■ YOUR GOAL
Take the entries that follow and return exactly the lines from the one holding "(l.map (Run.releasedFor c" through the one holding "have span := fun", both included. Nothing else is needed.

*** Block opens ***

-- ==== Sys2Proof/Laws/Release.lean ====
section
/-! SUPPORT. A release (R105, R106): what it leaves of the runs and of the head. -/

namespace Sys2Proof.Machine

/-! ## What stays -/

/-- Joining RELEASED runs makes no new owner. -/
theorem mergeRuns_owner (runs : List Run) : ∀ r ∈ mergeRuns runs, ∃ q ∈ runs, q.owner = r.owner := by
  induction runs with
  | nil => simp [mergeRuns]
  | cons a l ih =>
    intro r hr
    unfold mergeRuns joinRun at hr
    cases hm : mergeRuns l with
    | nil =>
      rw [hm] at hr
      simp only [List.mem_singleton] at hr
      exact ⟨a, by simp, by rw [hr]⟩
    | cons q more =>
      rw [hm] at hr ih
      simp only at hr
      split at hr
      · simp only [List.mem_cons] at hr
        rcases hr with hr | hr
        · exact ⟨a, by simp, by rw [hr]⟩
        · obtain ⟨b, hb, e⟩ := ih r (by simp [hr])
          exact ⟨b, by simp [hb], e⟩
      · simp only [List.mem_cons] at hr
        rcases hr with hr | hr
        · exact ⟨a, by simp, by rw [hr]⟩
        · obtain ⟨b, hb, e⟩ := ih r (by simpa using hr)
          exact ⟨b, by simp [hb], e⟩

/-- After a release no run belongs to the context and its epoch (R105). -/
theorem JournalEngine.release_owner (j : JournalEngine) (c : Ctx) (e : Epoch) :
    ∀ r ∈ (j.release c e).runs, r.owner ≠ some (c, e) := by
  have merged : ∀ r ∈ mergeRuns (j.runs.map (Run.releasedFor c e)), r.owner ≠ some (c, e) := by
    intro r hr h
    obtain ⟨q, hq, e'⟩ := mergeRuns_owner _ r hr
    rw [List.mem_map] at hq
    obtain ⟨p, _, rfl⟩ := hq
    rw [h] at e'
    unfold Run.releasedFor at e'
    split at e' <;> simp_all
  intro r hr
  unfold JournalEngine.release JournalEngine.dropLeading at hr
  simp only at hr
  split at hr
  · rename_i hh
    rw [hh] at hr
    simp at hr
  · rename_i a l hh
    split at hr
    · exact merged r (by rw [hh]; simp [hr])
    · exact merged r hr

/-- A release changes the run list and the head alone. -/
theorem JournalEngine.release_frame (j : JournalEngine) (c : Ctx) (e : Epoch) :
    j.release c e = { j with runs := (j.release c e).runs, head := (j.release c e).head } := by
  unfold JournalEngine.release JournalEngine.dropLeading
  simp only
  split
  · rfl
  · split <;> rfl

/-! ## Joined and kept apart -/

theorem joinRun_live (r : Run) (l : List Run) :
    (joinRun r l).filter (fun r => r.owner.isSome) = (r :: l).filter (fun r => r.owner.isSome) := by
  cases l with
  | nil => rfl
  | cons q rest =>
    simp only [joinRun]
    split
    · rename_i h; simp [h.1, h.2]
    · rfl

/-- Joining RELEASED runs keeps the LIVE ones, in their order. -/
theorem mergeRuns_live (l : List Run) :
    (mergeRuns l).filter (fun r => r.owner.isSome) = l.filter (fun r => r.owner.isSome) := by
  induction l with
  | nil => rfl
  | cons r l ih => rw [mergeRuns, joinRun_live, List.filter_cons, List.filter_cons, ih]

/-- No two adjacent runs are RELEASED. -/
abbrev releasedApart (l : List Run) : Prop := l.IsChain (fun a b => a.owner ≠ none ∨ b.owner ≠ none)

theorem joinRun_apart (r : Run) (l : List Run) (h : releasedApart l) : releasedApart (joinRun r l) := by
  cases l with
  | nil => exact List.isChain_singleton _
  | cons q rest =>
    simp only [joinRun]
    split
    · rename_i hr
      cases rest with
      | nil => exact List.isChain_singleton _
      | cons p rest =>
        rw [releasedApart, List.isChain_cons_cons] at h ⊢
        exact ⟨h.1.imp (fun a => by rw [hr.2] at a; exact absurd rfl a) id, h.2⟩
    · rename_i hr
      rw [releasedApart, List.isChain_cons_cons]
      refine ⟨?_, h⟩
      by_contra a
      exact hr (by simpa using a)

theorem mergeRuns_apart (l : List Run) : releasedApart (mergeRuns l) := by
  induction l with
  | nil => exact List.isChain_nil
  | cons r l ih => exact joinRun_apart r _ ih

theorem releasedFor_live (c : Ctx) (e : Epoch) (l : List Run) :
    (l.map (Run.releasedFor c e)).filter (fun r => r.owner.isSome)
      = l.filter (fun r => r.owner.isSome && r.owner != some (c, e)) := by
  induction l with
  | nil => rfl
  | cons r l ih =>
    rw [List.map_cons, List.filter_cons, List.filter_cons, ih]
    unfold Run.releasedFor
    by_cases h : r.owner = some (c, e)
    · simp [h]
    · simp [h]

/-- What a release leaves of the ring (R105, R106). -/
theorem JournalEngine.release_runs (j : JournalEngine) (c : Ctx) (e : Epoch) :
    (j.release c e).runs.filter (fun r => r.owner.isSome)
        = j.runs.filter (fun r => r.owner.isSome && r.owner != some (c, e))
      ∧ releasedApart (j.release c e).runs
      ∧ (∀ r ∈ (j.release c e).runs.head?, r.owner ≠ none)
      ∧ (runsSpan j.head j.runs j.tail → runsSpan (j.release c e).head (j.release c e).runs (j.release c e).tail) := by
  have live := (mergeRuns_live (j.runs.map (Run.releasedFor c e))).trans (releasedFor_live c e j.runs)
  have apart := mergeRuns_apart (j.runs.map (Run.releasedFor c e))
  have span := fun h => runsSpan_mergeRuns j.head j.tail _ (runsSpan_releasedFor c e j.head j.tail j.runs h)
  unfold JournalEngine.release JournalEngine.dropLeading
  revert live apart span
  generalize mergeRuns (j.runs.map (Run.releasedFor c e)) = l
  intro live apart span
  cases l with
  | nil => exact ⟨live, apart, by simp, span⟩
  | cons r rest =>
    by_cases h : r.owner = none
    · simp only [h, if_true]
      refine ⟨by simpa [h] using live, apart.tail, ?_, fun hs => ?_⟩
      · cases rest with
        | nil => simp
        | cons q rest =>
          rw [releasedApart, List.isChain_cons_cons] at apart
          simpa [h] using apart.1
      · obtain ⟨_, _, h3⟩ := span hs
        cases rest with
        | nil => rfl
        | cons q rest =>
          obtain ⟨p1, p2, p3⟩ := h3
          exact ⟨rfl, p2, by rw [← p1] at p3; exact p3⟩
    · simp only [h, if_false]
      exact ⟨live, apart, by simp [h], span⟩

end Sys2Proof.Machine
end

*** Block closes ***

■ EXERCISE RESPONSE
    (l.map (Run.releasedFor c e)).filter (fun r => r.owner.isSome)
      = l.filter (fun r => r.owner.isSome && r.owner != some (c, e)) := by
  induction l with
  | nil => rfl
  | cons r l ih =>
    rw [List.map_cons, List.filter_cons, List.filter_cons, ih]
    unfold Run.releasedFor
    by_cases h : r.owner = some (c, e)
    · simp [h]
    · simp [h]

/-- What a release leaves of the ring (R105, R106). -/
theorem JournalEngine.release_runs (j : JournalEngine) (c : Ctx) (e : Epoch) :
    (j.release c e).runs.filter (fun r => r.owner.isSome)
        = j.runs.filter (fun r => r.owner.isSome && r.owner != some (c, e))
      ∧ releasedApart (j.release c e).runs
      ∧ (∀ r ∈ (j.release c e).runs.head?, r.owner ≠ none)
      ∧ (runsSpan j.head j.runs j.tail → runsSpan (j.release c e).head (j.release c e).runs (j.release c e).tail) := by
  have live := (mergeRuns_live (j.runs.map (Run.releasedFor c e))).trans (releasedFor_live c e j.runs)
  have apart := mergeRuns_apart (j.runs.map (Run.releasedFor c e))
  have span := fun h => runsSpan_mergeRuns j.head j.tail _ (runsSpan_releasedFor c e j.head j.tail j.runs h)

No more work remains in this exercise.